The European Commission against Racism and Intolerance (ECRI) has issued another set of polite bureaucratic thunderbolts, this time aimed at Ireland and Finland, for not cracking down hard enough on their citizens’ conversations.

The group, operating under the Council of Europe, says both nations have been dragging their feet on what it calls “hate speech.”

In other words, they’re not censoring fast enough.

In Ireland’s case, ECRI was appalled to discover that the country’s “extremely limited” legal framework still leaves some room for public disagreement online.

The commission noted with concern that certain hate speech provisions were removed from the Criminal Justice (Hate Offences) Act 2024, and urged Dublin to correct the oversight by writing new laws to target such expression.

The report didn’t stop there. It called for a national data system to document “racist and LGBTI-phobic bullying and violence in schools” and a “comprehensive data collection” program for hate crimes and hate speech.
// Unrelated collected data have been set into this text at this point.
-- ==== Sys2Proof/Machine/Step.lean ====
section
/-! DEFINITION. One step of the block: the command at the front of the queue, or a TCLK cycle when none waits. -/

namespace Sys2Proof.Machine

open Sys2Proof

/-- One step: the front command runs on the state whose queue holds the rest. With an empty queue one TCLK cycle
passes (DESIGN CHOICE, assumption log 1). -/
def step (s : State) : Host.Outcome State Fault Refusal :=
  match s.pending with
  | [] => .next s.tick
  | c :: rest => exec c { s with pending := rest }

/-- Put the command that a table word spells at the front of the queue; no row gives bits. -/
def State.withFetchWord (s : State) (nbits w : Nat) : State :=
  match decodeTableWord nbits w with
  | some c => { s with pending := c :: s.pending }
  | none => s

end Sys2Proof.Machine
end

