-- ==== Sys2Proof/WellFormed.lean ====
section
/-! DEFINITION. Which commands can be sent: operands inside the ranges that the rules give them. What a
command with other operands does is defined (every meaning is total) but stands for nothing outside. -/

namespace Sys2Proof

/-- A 32-bit code. -/
def w32 (n : Nat) : Bool := decide (n < 2 ^ 32)

/-- A byte string. -/
def bytesWf (l : List Nat) : Bool := l.all (fun b => decide (b < 256))

/-- A string of 32-bit words. -/
def wordsWf (l : List Nat) : Bool := l.all w32

/-- A bus access: a BAR0 byte address (R50: 128 MiB) and a size of 1 to 8 bytes. -/
def busWf (addr size : Nat) : Bool :=
  decide (addr < 0x8000000) && (size == 1 || size == 2 || size == 4 || size == 8)

/-- A tracking channel, and codes of 8 bits. -/
def ChanObs.wf (o : ChanObs) : Bool := decide (o.ch < 96) && decide (o.cn0 < 256) && decide (o.elev < 256)

/-- A navigation message of 40 bytes. -/
def NavMsg.wf (m : NavMsg) : Bool :=
  decide (m.system < 256) && decide (m.msg < 256) && decide (m.svid < 256) && decide (m.bits.length = 40) && bytesWf m.bits

/-- A tracking epoch: tones name a notch of a band. -/
def EpochObs.wf (o : EpochObs) : Bool :=
  o.chans.all ChanObs.wf && o.nav.all NavMsg.wf && o.tones.all (fun p => decide (p.1 < 2) && decide (p.2.1 < 4) && w32 p.2.2)

/-- A hypothesis of an acquisition pass. -/
def Hypo.wf (h : Hypo) : Bool :=
  decide (h.signal < 256) && decide (h.system < 256) && decide (h.svid < 256) && decide (h.cn0 < 256) &&
    decide (h.elev < 256) && w32 h.power

/-- A solution of 20 words. -/
def FixSol.wf (x : FixSol) : Bool := decide (x.typ < 4) && decide (x.words.length = 20) && wordsWf x.words

/-- A fix epoch: at most three attempts (R144). -/
def FixObs.wf (o : FixObs) : Bool :=
  decide (o.tries.length ≤ 3) && o.tries.all (fun t => decide (t.ch < 96) && w32 t.resid && t.sol.wf) &&
    o.meas.all (fun m => decide (m.ch < 96))

/-- A packet: two bits of channel, six of data type, at most 65,535 payload bytes. -/
def CsiPacket.wf (p : CsiPacket) : Bool :=
  decide (p.ecc < 3) && decide (p.vc < 4) && decide (p.dt < 64) && decide (p.payload.length < 65536) && bytesWf p.payload

/-- A CAN frame: an identifier of 11 or 29 bits and at most 64 bytes. -/
def CanFrame.wf (f : CanFrame) : Bool :=
  decide (f.id < (if f.xtd then 2 ^ 29 else 2 ^ 11)) && decide (f.dlc < 16) && decide (f.data.length ≤ 64) && bytesWf f.data

/-- The ranges of every command's operands; an operand whose type is its range needs no check. -/
def Instr.wf : Instr → Bool
  | .registerWrite addr size value => busWf addr size && decide (value < 2 ^ (8 * size))
  | .readClear addr size => busWf addr size
  | .memoryWrite addr size value => busWf addr size && decide (value < 2 ^ (8 * size))
  | .demandRead addr size => busWf addr size
  | .eventClear _ _ => true
  | .eventEnable _ _ => true
  | .vectorUnmask _ _ _ => true
  | .readWords _ _ _ => true
  | .writeWords _ words _ => decide (words.length ≤ 64)
  | .readLastStatus => true
  | .noOperation => true
  | .unknownCommand _ => true
  | .pcieLinkReset _ _ => true
  | .dmaPost _ _ => true
  | .descriptorComplete _ data moved => bytesWf data && (moved.getD 0 < 0x10000)
  | .kick _ => true
  | .watchdogPeriodWrite _ => true
  | .watchdogExpiry => true
  | .hostLostClear _ => true
  | .pwrLatWrite _ _ => true
  | .enterPowerState _ => true
  | .groupWake _ => true
  | .wakeComplete _ => true
  | .powerOnReset _ _ _ => true
  | .warmReset _ _ => true
  | .sysReset _ => true
  | .unitReset _ => true
  | .unitResetComplete _ => true
  | .chainReset _ => true
  | .linkTrainingComplete _ => true
  | .outboundFrame _ => true
  | .inboundFrame _ _ _ => true
  | .fieldDieFrameReceive _ _ _ => true
  | .inboundFrameSend _ => true
  | .linkLost _ => true
  | .silenceTimeout _ => true
  | .resume _ => true
  | .autoResume _ => true
  | .fclkStep => true
  | .load _ => true
  | .commit => true
  | .amend _ => true
  | .amendmentApply sect index => decide (sect < 65536) && decide (index < 65536)
  | .check _ => true
  | .programA _ => true
  | .programB _ => true
  | .bootA _ => true
  | .bootB _ => true
  | .verifyA _ => true
  | .verifyB _ => true
  | .opUndefined _ => true
  | .servoUpdate => true
  | .step => true
  | .timeHrefWrite _ => true
  | .hpinEdge => true
  | .ppsEdge _ => true
  | .ppsPulseEnd _ => true
  | .trackingEpoch obs => obs.wf
  | .acquisitionPass hyps => hyps.all Hypo.wf
  | .candidateExpiry => true
  | .notchRelease _ _ => true
  | .jammingIndicator floors => decide (floors.length ≤ 2) && floors.all (fun p => w32 p.1 && w32 p.2)
  | .fixEpoch obs => obs.wf
  | .spoofHoldEnd => true
  | .spoofSuspectClear _ => true
  | .reacquisitionBarEnd => true
  | .burstWake => true
  | .burstStart => true
  | .burstEnd => true
  | .snapshotGo _ => true
  | .captureStart _ => true
  | .captureComplete samples => samples.all wordsWf
  | .fixInjCommit => true
  | .fixOutputElement => true
  | .injStale => true
  | .fixlost => true
  | .packet _ pkt => pkt.wf
  | .portEnable _ _ => true
  | .idle _ => true
  | .frameStart _ => true
  | .frameEnd _ => true
  | .bandLine _ => true
  | .scanLineProcessed _ => true
  | .edgeTime _ => true
  | .resync _ => true
  | .transitEnWrite _ _ => true
  | .pixelSnapshotGo _ _ => true
  | .intake => true
  | .pairingWaitEnd _ => true
  | .dispatch _ => true
  | .featureComplete _ => true
  | .classifierResult _ => true
  | .stakeRequestEntry => true
  | .stakeReport => true
  | .exportComplete => true
  | .quarantineRelease _ => true
  | .subWindowEnd _ => true
  | .stakeIntake => true
  | .fetch => true
  | .offEdgeCommit _ => true
  | .timedPinEdge _ => true
  | .valveLinkFrame _ => true
  | .returnFrame _ bytes => bytesWf bytes && decide (bytes.length = 15)
  | .vllost _ => true
  | .templateSubmit _ => true
  | .stkHGo => true
  | .engineDisable => true
  | .vlEnableWrite _ _ => true
  | .pinInputEdge _ _ _ _ => true
  | .gateEnd _ => true
  | .pwmPulseStart _ => true
  | .pwmPulseEnd _ => true
  | .timestampQueueRead => true
  | .reflexInputChange _ _ => true
  | .fabricFlagChange _ => true
  | .stretchEnd _ => true
  | .latchReset _ _ => true
  | .channelDue _ => true
  | .settlingExpiry _ => true
  | .precisionResult _ _ _ aref _ => w32 aref
  | .fastSample _ _ _ _ => true
  | .periodicChargeReset _ _ => true
  | .thresholdChargeReset _ _ => true
  | .qreset _ _ => true
  | .chargeResetEnd _ _ => true
  | .sweep _ _ => true
  | .dwellEnd _ z v _ => w32 z.1 && w32 z.2 && w32 v.1 && w32 v.2
  | .cableResetEnd _ => true
  | .stepPulseEnd _ => true
  | .calibration _ _ _ => true
  | .cal _ => true
  | .portInput _ => true
  | .stationVisit _ => true
  | .rateGate _ _ => true
  | .tickClose => true
  | .classResultArrival => true
  | .lossGroupEmit _ => true
  | .close => true
  | .totClr => true
  | .lossClr => true
  | .loopSample _ => true
  | .debouncedChange _ _ _ => true
  | .inputRepeat _ => true
  | .wireBreak _ current => decide (current < 4096)
  | .overCurrent _ => true
  | .switchThermalShutdown _ => true
  | .thermalRetry _ => true
  | .openLoad _ current => decide (current < 4096)
  | .shortVs _ => true
  | .underVoltage _ volt => decide (volt < 65536)
  | .bankRestore _ volt => decide (volt < 65536)
  | .bankWarn _ volt => decide (volt < 65536)
  | .timeProportioningPeriod _ => true
  | .faultClear _ _ _ => true
  | .openWire _ rb => w32 rb
  | .overload _ rb => w32 rb
  | .fanUpdate _ => true
  | .tachEdge _ => true
  | .pronkEnd _ => true
  | .stallOffEnd _ => true
  | .tachLost _ => true
  | .pronk _ => true
  | .learn _ => true
  | .learnHoldEnd _ => true
  | .stallLatchedClear _ => true
  | .tachLostClear _ => true
  | .sensorSample _ _ _ => true
  | .holdExpiry _ => true
  | .floorExpiry _ => true
  | .graceEnd => true
  | .accept => true
  | .sensfailClear _ => true
  | .frameReceived _ frame _ => frame.wf
  | .protocolException _ => true
  | .frameLoad _ => true
  | .txDone _ _ _ => true
  | .arbitrationLost _ => true
  | .errorFrame _ _ _ _ => true
  | .canTxgo _ => true
  | .canTxcancel _ => true
  | .canLockclr _ => true
  | .bufferLock _ => true
  | .bufferRelease _ => true
  | .lockTimeout _ => true
  | .atMissed _ => true
  | .periodicRequest _ => true
  | .recover _ => true
  | .recovered _ => true
  | .controllerEnable _ _ => true
  | .abdDwellTimeout _ => true
  | .ethFrameReceive _ frame _ _ => bytesWf frame
  | .transmitPost _ _ => true
  | .transmitComplete _ => true
  | .mdioTransaction _ => true
  | .mdioComplete _ => true
  | .syncSend => true
  | .gateControlInterval _ => true
  | .announce => true
  | .handoffFlush _ => true
  | .handoffFrame => true
  | .heartbeat => true
  | .tieMessage message _ => bytesWf message
  | .outputMessage => true
  | .aliveOutToggle => true
  | .roleDecision => true
  | .primaryLost => true
  | .switchover => true
  | .scrubRead _ => true
  | .leak _ => true
  | .memInit _ => true
  | .nvCommand _ => true
  | .nvWordComplete => true
  | .repair _ => true
  | .repairdone _ => true
  | .seriesSample vddc => decide (vddc < 65536)
  | .periodicFlush => true
  | .pfail => true
  | .flush => true
  | .flushComplete => true
  | .dump => true
  | .clear _ => true
  | .operatingTimeTick => true
  | .windowRead => true
  | .ethLinkChange _ _ _ => true
  | .busIntegrationComplete _ => true
  | .fieldDieSupplyLoss _ => true
  | .wireIntact _ current => decide (current < 4096)
  | .refOkChange _ _ => true
  | .pfailRise => true
  | .aliveInEdge => true

end Sys2Proof
end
It even floated the idea of regulating “election-related misinformation, disinformation, and conspiracy,” which it deemed “critical to limit the spread of hateful ideas.”

So the plan is clear: build a bureaucracy that tracks words, ideas, and schoolyard insults, then hand election discourse over to regulatory authorities. What could go wrong?

ECRI did find time to congratulate Ireland for its National Action Plan Against Racism and inclusion programs for Roma and Traveller communities.

But after that brief applause, the hammer came back down. Hate speech, it concluded, remains “widespread.” More laws, more oversight, more policing of conversation.

Finland’s report read like a blueprint for speech management. ECRI announced that hate speech there “has increased and reached a critical level,” though it didn’t specify what exactly counts as hate speech, or how “critical” was measured.

The group praised Finnish police for maintaining “a regular presence in a web-based gaming platform” where officers act as “game police” and talk to young users about hate speech and online crime. It’s not satire, that’s in the official report.

ECRI proposed creating a national working group to design new policies against hate speech and advised police to unify their methods for “recognition, unmasking and official recording” of hate.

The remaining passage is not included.